Clean it up in `postStop`.
5. **`--network=homey`** — all containers join the private `homey` podman
network. Inter-container traffic uses container names as hostnames; host
access is via explicit `ports` mappings to `127.0.0.1:<port>`.
6. **Systemd ordering** — always express `after`/`requires` dependencies
explicitly. The external HD mount unit is `mnt-data.mount`; containers that
need storage must depend on it.
### Adding a New Service
1. Create `modules/services/<name>.nix` following the existing module pattern.
2. Add `homey.<name>.enable = false` as the default option.
3. Import the new module in `flake.nix` (in the `modules` list inside `mkHost`).
4. Enable it in `hosts/pi-main/default.nix`.
5. Add a Caddy virtual host block in `modules/caddy.nix`.
6. Add the service data directory to `modules/storage.nix` `tmpfiles.rules`.
7. Add the data path to the `paths` list in `modules/backup.nix`.
8. Add any new secrets to `secrets/secrets.yaml` (plaintext) and document them.

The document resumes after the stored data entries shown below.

/-- Judge a popped data frame for consumer c (R493, R531). -/
def State.judgeData (i : Nat) (c : Connection) (d : List Byte) (s : State) : State :=
  let node := sourceOf d
  match s.peer node with
  | none => s
  | some p =>
    let n := 12 + 4 * c.words
    let len := dataLength c.words
    let good := d.length == len && (d.drop (n + 4)).all (· == 0) &&
      leAt d n 4 == seededCrc (s.sessionSeed p.uid c.connId node s.receiverId p.epoch) (d.take n)
    if !good then
      State.eventLimited 0x0A02 i (ms 1000) [] (s.modConn i (fun x => { x with crcErrors := sat32 (x.crcErrors + 1) }))
    else
      let head := leAt d 0 1
      let resync := bitOf head 2
      let seq := leAt d 2 2
      let stamp := leAt d 4 8
      let aged := s.synced && bitOf head 3
      let ref := if aged then stamp else s.now
      if aged && !(decide (stamp ≤ s.now + 200) && decide (s.now ≤ stamp + us c.wdTime)) then s.seqError i
      else if resync then
        if c.state = 1 ∨ c.state = 3 then
          s.modConn i (fun x => { x with state := 2, seqNext := seq, source := node, wdFrom := ref, payload := [] })
        else if c.state = 2 then
          State.event 0x0A0A [] (s.modConn i (fun x => { x with seqNext := seq, source := node }))
        else s
      else if c.state = 1 ∨ c.state = 3 then s.seqError i
      else if c.state = 2 then
        if node ≠ consumedFrom c then s.seqError i
        else
          let gap := (seq + 65536 - c.seqNext) % 65536
          if gap = 0 then s
          else if 32768 ≤ gap then State.event 0x0A03 [] (s.seqError i)
          else
            let s := if 1 < gap then s.seqError i else s
            s.modConn i (fun x => { x with
              seqNext := seq, seqLast := seq, timeLast := stamp, wdFrom := ref
              payload := (List.range c.words).map (fun w => BitVec.ofNat 32 (leAt d (12 + 4 * w) 4)) })
      else s

/-- ZOPS_DATA_FRAME: a frame of connection `connId` is popped and judged. A frame of no consumer's is ignored, and so is one whose sender is
neither PEER nor PEER's twin, or has no ANNOUNCE held (R489, R531). -/
def State.dataFrameIn (connId : Nat) (d : List Byte) (s : State) : State :=
  if !s.rt.cycling || !versionOk d then s
  else match s.zop.conns.findIdx? (fun c => c.role == 2 && c.connId == connId) with
    | none => s
    | some i =>
      match s.zop.conns[i]? with
      | some c => if sourceOf d == c.peer || sourceOf d == twinOf c.peer then s.judgeData i c d else s
      | none => s

def execZopsDataFrame (dt connId : Nat) (data : List Byte) (s : State) : Host.Outcome State Fault Refusal :=
  done ((s.elapse dt).dataFrameIn connId data)

/-- CONNECTION_WATCHDOG_EXPIRY: no frame delivered for CONN_WD_TIME at the last boundary, where the consumer checks it (R494). -/
def State.connExpiry (i : Nat) (s : State) : State :=
  match s.zop.conns[i]? with
  | none => s
  | some c =>
    if s.rt.cycling && c.role == 2 && c.state == 2 && decide (c.wdFrom + us c.wdTime ≤ (s.rt.boundary : Instant)) then
      let s := s.modConn i (fun x => { x with state := 3, payload := [], wdExpiries := sat32 (x.wdExpiries + 1) })
      let s := if s.zop.connFault == 0xFF then { s with zop.connFault := i } else s
      (s.event 0x0A01 []).requestResync i
    else s

def execConnectionWatchdogExpiry (dt conn : Nat) (s : State) : Host.Outcome State Fault Refusal := done ((s.elapse dt).connExpiry conn)

/-- Every consumer in IDLE whose producer's ANNOUNCE is held goes to SYNCING (R492). -/
def State.syncHeld (s : State) : State :=
  (List.range s.zop.conns.length).foldl (fun t i =>
    match t.zop.conns[i]? with
    | some c =>
      if c.role == 2 && c.state == 0 && ((t.peer c.peer).isSome || (t.peer (twinOf c.peer)).isSome) then t.toSyncing i else t
    | none => t) s

/-- At entry to Run consumers start in IDLE, and go to SYNCING where the producer's ANNOUNCE is held; producers start at SEQ 0 (R491, R492). -/
def State.startConns (s : State) : State :=
  State.syncHeld { s with zop.conns := s.zop.conns.map (fun c =>
    if c.role = 1 then ({ c with state := 2, seqNext := 0, resync := true } : Connection)
    else ({ c with state := 0, payload := [], source := 0 } : Connection)) }

/-- Outside Run a producer is idle (Table 17-11). -/
def State.stopConns (s : State) : State :=
  { s with zop.conns := s.zop.conns.map (fun c => if c.role = 1 then ({ c with state := 0 } : Connection) else c) }

/-- The connections of a new map at an online exchange: carried, or new (R505). -/
def State.exchangeConns (fresh : List Connection) (s : State) : State :=
  let old := s.zop.conns
  let carried (c : Connection) : Option Connection :=
    old.find? (fun o => o.connId == c.connId && o.role == c.role && o.peer == c.peer && o.words == c.words)
  State.syncHeld { s with zop.conns := fresh.map (fun c =>
    match carried c with
    | some o => ({ o with period := c.period, wdTime := c.wdTime, slot := c.slot } : Connection)
    | none => if c.role = 1 then ({ c with state := 2, resync := true } : Connection) else c) }

/-! ### Bus-off (R498) -/

/-- A controller. -/
def Zop.can (z : Zop) : CanChannel → CanState
  | .a => z.canA
  | .b => z.canB

/-- Change a controller. -/
def State.modCan (ch : CanChannel) (f : CanState → CanState) (s : State) : State :=
  match ch with
  | .a => { s with zop.canA := f s.zop.canA }
  | .b => { s with zop.canB := f s.zop.canB }

/-- Enabled, and neither bus-off nor disabled. -/
def CanState.up (c : CanState) : Bool := c.enabled && !c.busOff && !c.disabled

/-- BUS_OFF of a channel. -/
def State.busOff (ch : CanChannel) (s : State) : State :=
  let c := s.zop.can ch
  if !s.rt.cycling || !c.up then s
  else
    let lost := c.queue.length
    let recent := c.busOffs.filter (fun t => decide (s.localNow < t + ms 60000)) ++ [s.localNow]
    let dead := decide (8 ≤ recent.length)
    let s := s.modCan ch (fun c => { c with
      busOff := true, recovering := !dead, sequence := false, disabled := dead, tec := 255, queue := [], busOffs := recent
      busOffCount := sat32 (c.busOffCount + 1) })
    let s := { s with
      zop.txDiscard := sat32 (s.zop.txDiscard + lost)
      zop.transfers := s.zop.transfers.filter (fun t => t.channel != ch)
      zop.allDown := s.zop.allDown || (!s.zop.canA.up && !s.zop.canB.up) }
    let s := s.event 0x0A06 []
    if dead then s.event 0x0A07 [] else s

def execBusOff (dt : Nat) (ch : CanChannel) (s : State) : Host.Outcome State Fault Refusal := done ((s.elapse dt).busOff ch)

/-- BUS_OFF_RECOVERY_START: the recovery sequence begins 10 ms after bus-off. -/
def State.recoveryStart (ch : CanChannel) (s : State) : State :=
  let c := s.zop.can ch
  let due := match c.busOffs.getLast? with
    | some t => s.passed t (ms 10)
    | none => false
  if c.busOff && c.recovering && due then s.modCan ch (fun c => { c with sequence := true }) else s

def execBusOffRecoveryStart (dt : Nat) (ch : CanChannel) (s : State) : Host.Outcome State Fault Refusal :=
  done ((s.elapse dt).recoveryStart ch)

/-- BUS_OFF_RECOVERY_COMPLETE: the channel carries traffic again; after every enabled channel was bus-off the producers start again (R491). -/
def State.recoveryDone (ch : CanChannel) (s : State) : State :=
  let c := s.zop.can ch
  if c.busOff && c.sequence then
    let s := s.modCan ch (fun c => { c with busOff := false, recovering := false, sequence := false, tec := 0, rec_ := 0 })
    if s.zop.allDown then State.restartProducers { s with zop.allDown := false } else s
  else s

def execBusOffRecoveryComplete (dt : Nat) (ch : CanChannel) (s : State) : Host.Outcome State Fault Refusal :=
  done ((s.elapse dt).recoveryDone ch)

end Sys2Proof.Machine
end

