/-- Ownership at the end of a command (R244, R248, R249, R251) and POP (R30, R248, R250, R253, R483, R519, R586). -/
def Obligations.OwnershipPassesAtTheEnd : Prop :=
  (∀ (dt n at_ : Nat) (port : Owner) (what : XchPending) (s : State), s.xch.active = some (n, port, at_) → s.xch.waiting = [] →
    s.xch.leTasks = [] → s.xch.ceTasks = [] → s.xch.meTasks = [] → n < s.xch.buffers.length → (s.buffer n).busy = some what →
    port ≠ .free →
    let u := s.elapse dt
    ∃ t, exec (.zeroingComplete dt) s = .next t ∧ (∀ m, m ≠ n → t.buffer m = s.buffer m) ∧
      State.keeps [.xch, .le, .zop, .ledger, .store] u t ∧
      ((∀ o x, what ≠ .claim o (some x)) →
        t.xch.active = none ∧ (t.buffer n).busy = none ∧ t.xch = t.xch.setResult port 0 ∧
        (∀ o, what = .claim o none → (t.buffer n).owner = o) ∧ (what = .toFree → (t.buffer n).owner = .free) ∧
        (what = .revoke → (t.buffer n).owner = .free ∧ t.xch.revokeCount = min (s.xch.revokeCount + 1) u32Max) ∧
        (∀ target kind len, what = .post target kind len → target ≠ .free →
          (t.buffer n).owner = target ∧ (t.buffer n).queued = true ∧ (t.buffer n).seq = (s.xch.takeSeq target).1 ∧
            t.xch.queue target = s.xch.queue target ++ [n] ∧
            (t.xch.takeSeq target).1 = ((s.xch.takeSeq target).1 + 1) % 65536)) ∧
      (∀ x, what = .claim port (some x) → s.rt.cycling = true → u.startingUp 48 = false →
        postPermitted port x.target x.kind x.payload.length = true →
        t.xch.active = some (n, port, u.localNow) ∧ (t.buffer n).busy = some (.post x.target x.kind x.payload.length) ∧
          t.xch = t.xch.setResult port 1)) ∧
  (∀ (dt : Nat) (port : Owner) (s : State), s.rt.cycling = true → port ≠ .free → port ≠ .le ∨ s.xch.lePops < 16 →
    let u := s.elapse dt
    (s.xch.queue port = [] → ∃ t, exec (.pop dt port) s = .next t ∧
      t.xch = { u.xch.setReturn port 0xFF with coincident := t.xch.coincident } ∧ State.keeps [.xch] u t) ∧
    (∀ n q, s.xch.queue port = n :: q → (s.buffer n).owner = port → n < s.xch.buffers.length →
      (∀ x, s.xch.coincident = some x → x.at_ ≠ u.localNow) →
      let b := s.buffer n
      let d := u.payload n
      let unread := b.ue = true ∨ (port = .le ∧ b.kind ≠ 2 ∧ b.kind ≠ 3 ∧ b.kind ≠ 7) ∨
        (port = .ce ∧ b.kind ≠ 1 ∧ b.kind ≠ 4 ∧ b.kind ≠ 5) ∨ (port = .me ∧ (b.kind ≠ 6 ∨ s.mirror.role ≠ 1))
      ∃ t, exec (.pop dt port) s = .next t ∧
        (unread → State.keeps [.xch] u t) ∧
        (unread ∨ port ≠ .le →
          t.xch.queue port = q ∧ t.xch = t.xch.setReturn port n ∧ (∀ m, m ≠ n → t.buffer m = s.buffer m) ∧
          (port = .le → t.xch.lePops = s.xch.lePops + 1) ∧
          (s.xch.portBusy port = true → XchTask.release n ∈ t.xch.tasks port ∧ (t.buffer n).owner = port) ∧
          (s.xch.active = none → s.xch.waiting = [] → u.startingUp 48 = false →
            t.xch.active = some (n, port, u.localNow) ∧ (t.buffer n).busy = some .toFree)) ∧
        (port = .ce → b.ue = false → b.kind = 1 →
          let f := u.frame (leAt d 0 2) ((d.drop 4).take (leAt d 3 1))
          (bitOf (leAt d 2 1) 0 = true → s.zop.canA.accepts = true → f ∈ t.zop.canA.queue) ∧
          (bitOf (leAt d 2 1) 1 = true → s.zop.canB.accepts = true → f ∈ t.zop.canB.queue) ∧
          (bitOf (leAt d 2 1) 0 = false → t.zop.canA = s.zop.canA) ∧ (bitOf (leAt d 2 1) 1 = false → t.zop.canB = s.zop.canB) ∧
          State.keeps [.xch, .zop] u t) ∧
        (port = .ce → b.ue = false → b.kind = 5 →
          let all := s.ledger.spool ++ tailRecords 20 d
          t.ledger = { u.ledger with spool := all.drop (all.length - 1024) } ∧ State.keeps [.xch, .ledger] u t) ∧
        (port = .me → b.ue = false → b.kind = 6 → s.mirror.role = 1 →
          t.mirror = { u.mirror with tail := s.mirror.tail ++ (tailRecords 20 d).map EventRecord.bytes } ∧
          State.keeps [.xch, .mirror] u t))) ∧
  ∀ (dt : Nat) (s : State), 16 ≤ s.xch.lePops → exec (.pop dt .le) s = .next (s.elapse dt)

/-- Exchange faults (R253, R256 to R258, R198). -/
def Obligations.ExchangeFaultsAreDetected : Prop :=
  (∀ (dt n : Nat) (port : Owner) (s : State), s.rt.cycling = true → s.leRuns = true → n < 128 →
    let u := s.elapse dt
    (s.owns port n = true → exec (.xchNonOwnerAccess dt port n) s = .next u) ∧
    (port = .le ∨ port = .me → s.owns port n = false → ∃ t, exec (.xchNonOwnerAccess dt port n) s = .next t ∧
      t.waits (if port = .le then 0x0601 else 0x0602) .nonRecoverable ∧ (∃ d ∈ t.rt.detected, d.data = s.passes.eventData) ∧
      t.field.faultLine = true ∧ t.field.images = [] ∧
      t.xch = { u.xch with faultBuffer := if s.xch.faultBuffer = 0xFF then n else s.xch.faultBuffer } ∧
      State.tokenStopped u t ∧ State.keeps [.rt, .xch, .field, .glint, .ledger, .mirror] u t) ∧
    (s.owns .ce n = false → ∃ t, exec (.xchNonOwnerAccess dt .ce n) s = .next t ∧
      t.xch = { u.xch with refusedCount := sat32 (s.xch.refusedCount + 1) } ∧
      (∀ k, u.ledger.due 0x0605 0 100000000 u.localNow = some k → State.logs 0x0605 (leBytes 4 k) u t) ∧
      State.keeps [.xch, .ledger, .store] u t) ∧
    (n < s.xch.buffers.length → ∀ word, word < 64 → ∃ t, exec (.xchUncorrectableRead dt (64 * n + word)) s = .next t ∧ (t.buffer n).ue = true ∧
      (∀ a, cellRead 0 t.le.ram a =
        if bufferAddr n (8 * word) ≤ a ∧ a < bufferAddr n (8 * word + 8) then 0 else cellRead 0 s.le.ram a) ∧
      t.le = { u.le with ram := t.le.ram } ∧
      t.xch.uncorrectedCount = sat32 (s.xch.uncorrectedCount + 1) ∧ State.logs 0x0604 [] u t ∧
      (∀ m, m ≠ n → t.buffer m = s.buffer m) ∧ State.keeps [.xch, .le, .ledger, .store] u t)) ∧
  (∀ (dt n at_ : Nat) (port : Owner) (s : State), s.rt.cycling = true → s.xch.active = some (n, port, at_) →
    let u := s.elapse dt
    (at_ + 128 ≤ u.localNow → ∃ t, exec (.zeroingTimeout dt) s = .next t ∧ t.waits 0x0603 .nonRecoverable ∧
      t.field.faultLine = true ∧ t.xch = { u.xch with faultBuffer := if s.xch.faultBuffer = 0xFF then n else s.xch.faultBuffer } ∧
      State.tokenStopped u t ∧ State.keeps [.rt, .xch, .field, .glint, .ledger, .mirror] u t) ∧
    (u.localNow < at_ + 128 → exec (.zeroingTimeout dt) s = .next u)) ∧
  ∀ (dt : Nat) (s : State), s.xch.active = none → exec (.zeroingTimeout dt) s = .next (s.elapse dt)

/-- MPU checks (R222), the seal (R230), violations (R231) and stores (R214, R242). -/
def Obligations.MpuChecksEveryAccess : Prop :=
  (∀ (dt addr width data : Nat) (kind : AccessKind) (s : State), s.leRuns = true → width = 1 ∨ width = 2 ∨ width = 4 ∨ width = 8 →
    addr < 2 ^ 32 →
    let u := s.elapse dt
    (u.mpuVerdict kind addr width data = none → kind = .load ∨ kind = .fetch → inExchangeRam addr = false →
      exec (.mpuAccessCheck dt kind addr width data) s = .next u) ∧
    (u.mpuVerdict .store addr width data = none →
      inPlainRam addr = true ∨ (inExchangeRam addr = true ∧ s.owns .le ((addr - 0x24000000) / 512) = true) →
      ∃ t, exec (.mpuAccessCheck dt .store addr width data) s = .next t ∧
        (heldElsewhere addr = false →
          (∀ i, i < width → cellRead 0 t.le.ram (addr + i) = BitVec.ofNat 8 (data / 256 ^ i)) ∧
          (∀ a, a < addr ∨ addr + width ≤ a → cellRead 0 t.le.ram a = cellRead 0 s.le.ram a) ∧
          t = { u with le := { u.le with ram := t.le.ram } }) ∧
        ((areaByte addr).isSome = true → s.le.inputs.length = 180 → s.le.inputsCoded.length = 180 → s.le.outputs.length = 32 →
          s.le.outputsCoded.length = 32 →
          (∀ i, i < width → t.ramByte (addr + i) = BitVec.ofNat 8 (data / 256 ^ i)) ∧
          (∀ a, a < addr ∨ addr + width ≤ a → t.ramByte a = s.ramByte a) ∧
          t = { u with le := { u.le with
            ram := t.le.ram, inputs := t.le.inputs, inputsCoded := t.le.inputsCoded, outputs := t.le.outputs
            outputsCoded := t.le.outputsCoded } }) ∧
        (inEventLog addr = true →
          (∀ a, inEventLog a = false → t.ramByte a = s.ramByte a) ∧
          t = { u with le := { u.le with ram := t.le.ram }, ledger := { u.ledger with ring := t.ledger.ring } })) ∧
    (inExchangeRam addr = true → s.owns .le ((addr - 0x24000000) / 512) = false → s.rt.cycling = true →
      u.mpuVerdict kind addr width data = none → ∃ t, exec (.mpuAccessCheck dt kind addr width data) s = .next t ∧
        t.waits 0x0601 .nonRecoverable ∧ t.field.faultLine = true ∧ t.le = u.le) ∧
    (∀ cause region, s.rt.cycling = true → u.mpuVerdict kind addr width data = some (cause, region) →
      ∃ t, exec (.mpuAccessCheck dt kind addr width data) s = .next t ∧ t.waits cause .nonRecoverable ∧ t.field.faultLine = true ∧
        t.field.images = [] ∧ t.rt.passesRunning = false ∧
        t.le = (if s.le.violation then { u.le with laterViolations := sat32 (s.le.laterViolations + 1) }
          else { u.le with
            violation := true
            faultAddress := addr
            faultInfo := BitVec.ofNat 32 (u.mpuInfo kind addr width cause region)
            faultCycle := s.rt.cycleCount }) ∧
        State.tokenStopped u t ∧ State.keeps [.rt, .le, .field, .glint, .ledger, .mirror] u t)) ∧
  (∀ (addr width value : Nat) (s : State), s.le.isSealed = true → inMpuRegisters addr = true →
    s.mpuVerdict .store addr width value = some (0x0505, none)) ∧
  ∀ (dt addr width data : Nat) (kind : AccessKind) (s : State), s.le.isSealed = true →
    ∃ t, exec (.mpuAccessCheck dt kind addr width data) s = .next t ∧ t.le.setA = s.le.setA ∧ t.le.setB = s.le.setB ∧
      t.le.isSealed = true

/-- Tag writes (R217, R219) and the switch of the sets (R228, R229). -/
def Obligations.TagsAndSetsSwitch : Prop :=
  (∀ (dt addr value : Nat) (s : State), s.leRuns = true → addr < 2 ^ 32 →
    let u := s.elapse dt
    u.mpuVerdict .tagWrite addr 1 value = none →
      s.le.inB = false ∧ value ≤ 7 ∧ 0x20000000 ≤ addr ∧ addr < 0x20060000 ∧
      (∃ n, s.le.matched addr = some n ∧ regionTagw (s.le.regions.getD n 0).toNat = true ∧
        regionPerm (s.le.regions.getD n 0).toNat = 3) ∧
      ∃ t, exec (.tagWrite dt addr value) s = .next t ∧
        (s.otp.maskedPairs.contains ((addr - 0x20000000) / 64) = false → t.tagOf ((addr - 0x20000000) / 64) = value) ∧
        (∀ g, g ≠ (addr - 0x20000000) / 64 → t.tagOf g = s.tagOf g) ∧ t = { u with le := { u.le with tags := t.le.tags } }) ∧
  (∀ (dt addr value cause : Nat) (region : Option Nat) (s : State), s.leRuns = true → addr < 2 ^ 32 → s.rt.cycling = true →
    (s.elapse dt).mpuVerdict .tagWrite addr 1 value = some (cause, region) →
    ∃ t, exec (.tagWrite dt addr value) s = .next t ∧ t.waits cause .nonRecoverable ∧ t.le.tags = s.le.tags ∧ t.le.ram = s.le.ram ∧
      State.tokenStopped (s.elapse dt) t ∧ State.keeps [.rt, .le, .field, .glint, .ledger, .mirror] (s.elapse dt) t) ∧
  (∀ (dt : Nat) (s : State), s.leRuns = true →
    let u := s.elapse dt
    (s.le.inB = false → exec (.enterLogic dt) s = .next { u with le := { u.le with inB := true } }) ∧
    (s.le.inB = true → exec (.leaveLogic dt) s = .next { u with le := { u.le with inB := false } }) ∧
    (s.le.inB = true → s.rt.cycling = true → ∃ t, exec (.enterLogic dt) s = .next t ∧ t.waits 0x0502 .nonRecoverable ∧
      t.le.inB = true ∧ t.le.violation = true ∧ (s.le.violation = false → t.le.faultInfo.toNat % 256 = 2 ∧ t.le.faultInfo.getLsbD 31 = true) ∧
      State.tokenStopped u t ∧ State.keeps [.rt, .le, .field, .glint, .ledger, .freeCount, .mirror] u t) ∧
    (s.le.inB = false → s.rt.cycling = true → ∃ t, exec (.leaveLogic dt) s = .next t ∧ t.waits 0x0501 .nonRecoverable ∧
      t.le.inB = false ∧ t.le.violation = true ∧ (s.le.violation = false → t.le.faultInfo.toNat % 256 = 1 ∧ t.le.faultInfo.getLsbD 31 = false) ∧
      State.tokenStopped u t ∧ State.keeps [.rt, .le, .field, .glint, .ledger, .freeCount, .mirror] u t) ∧
    exec (.leExceptionEntry dt false) s = .next { u with le := { u.le with inB := false, saved := s.le.inB :: s.le.saved } } ∧
    (∀ b r, s.le.saved = b :: r → exec (.leExceptionEntry dt true) s = .next { u with le := { u.le with inB := b, saved := r } }) ∧
    (s.le.saved = [] → exec (.leExceptionEntry dt true) s = .next u))

/-! ### Fuses (ch. 5), the store (ch. 14) and logic images (ch. 13) -/

/-- Waiting writes at their boundary (R443, R448, R450, R452 to R454, R481, R354). -/
def Obligations.WaitingWritesTakeEffect : Prop :=
  (∀ (w : QueuedWrite) (s : State), w.isCopy = false → w.via = none →
    (s.judgeWrite w.access ≠ 0 →
      let t := s.applyWrite true w
      t.dict.response.map (fun x => (x.requester, x.index, x.sub, x.error)) = some (w.requester, w.index, w.sub, s.judgeWrite w.access) ∧
      t.dict.lastError = accessError (s.judgeWrite w.access) w.index w.sub w.requester 0 ∧ t.dict.values = s.dict.values ∧
      t.dict.slots = s.dict.slots ∧ t.dict.reqSeq = s.dict.reqSeq ∧ t.otp = { s.otp with opStatus := t.otp.opStatus } ∧
      t.images = { s.images with loadStatus := t.images.loadStatus } ∧ State.keeps [.dict, .store, .otp, .images, .ledger] s t) ∧
    (s.judgeWrite w.access = 0 → s.applyWrite true w = s.applyWrite false w) ∧
    (let t := s.applyWrite false w
      let ok := t.dict.response.map (fun x => (x.requester, x.index, x.sub, x.error)) = some (w.requester, w.index, w.sub, 0)
      (∀ o, findObj w.index w.sub = some o → w.index < 0x1800 ∨ (0x2400 ≤ w.index ∧ w.index < 0x3300) → (w.index, w.sub) ≠ (0x1010, 7) →
        ok ∧ t.dict.values = setValue (objKey w.index w.sub) w.value o.dflt s.dict.values ∧
        (∀ n, w.reqSeq = some n → t.lastReqSeq w.requester = some n) ∧
        (o.access = .rw ∨ o.access = .rws → ∀ x ∈ t.dict.slots, (x.index, x.sub) ≠ (w.index, w.sub)) ∧
        State.keeps [.dict, .store] s t) ∧
      (w.index = 0x2200 → w.sub = 0x12 → ok ∧ t.rt = { s.rt with resetAtBoundary := true } ∧ State.keeps [.rt, .dict, .store] s t) ∧
      (w.index = 0x5E00 → w.sub = 0xA → ok ∧
        t.ledger = { s.ledger with readSeq := s.ledger.readSeq.filter (fun e => e.1 != w.requester) ++ [(w.requester, w.value)] } ∧
        State.keeps [.ledger, .dict, .store] s t) ∧
      (w.index = 0x1800 → w.sub = 0xC → ok ∧ t.clock = { s.clock with epochUtc := w.value } ∧ State.logs 0x0910 (leBytes 8 w.value) s t ∧
        State.keeps [.clock, .ledger, .dict, .store] s t) ∧
      (w.index = 0x1010 → w.sub = 7 → ok ∧
        t.dict.values = s.dict.values.filter (fun e => !(configObjects.filter (fun o => o.1 != objKey 0x5000 2)).any (fun o => o.1 == e.1)) ∧
        State.keeps [.dict, .store] s t))) ∧
  (∀ (changed : Bool) (q r : QueuedWrite) (s : State), q.isDirRequest = true → r.isDirRequest = true → q.via = none →
    let u := s.discardRequest q
    s.applyInOrder changed [q, r] = u.applyWrite changed r ∧ u.dict.response.map (fun x => x.error) = some 0x800D ∧ u.lib = s.lib ∧
      (∃ code, State.logs code [] s u) ∧
      State.keeps [.dict, .store, .otp, .images, .ledger, .freeCount] s u) ∧
  (∀ (changed : Bool) (s : State), s.applyInOrder changed [] = s)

### Updating or Regenerating Secrets
```bash
# Edit the encrypted file — sops opens $EDITOR
sops secrets/secrets.yaml
# Copy updated secrets to the Pi and rebuild
rsync secrets/secrets.yaml admin@pi-main:/path/to/homey/secrets/
ssh admin@pi-main 'sudo nixos-rebuild switch --flake /path/to/homey#pi-main'
```
### Debugging Containers
```bash
# List all running containers
podman ps
# Follow logs for a service
journalctl -fu podman-authelia.service
# Drop into a running container
podman exec -it authelia sh
# Restart a single service
sudo systemctl restart podman-gitea.service
# Check why a service failed to start
systemctl status podman-openldap.service
journalctl -u podman-openldap.service --since "5 min ago"
```
---
## Outstanding TODOs
These items are known gaps that need to be addressed before the setup is
production-ready:
- [ ] **`caddy.nix` — fix `vendorHash`**: The Caddy build with the Cloudflare
DNS plugin uses `lib.fakeHash` as a placeholder. After the first `nix build`,
replace it with the hash Nix reports in the error message.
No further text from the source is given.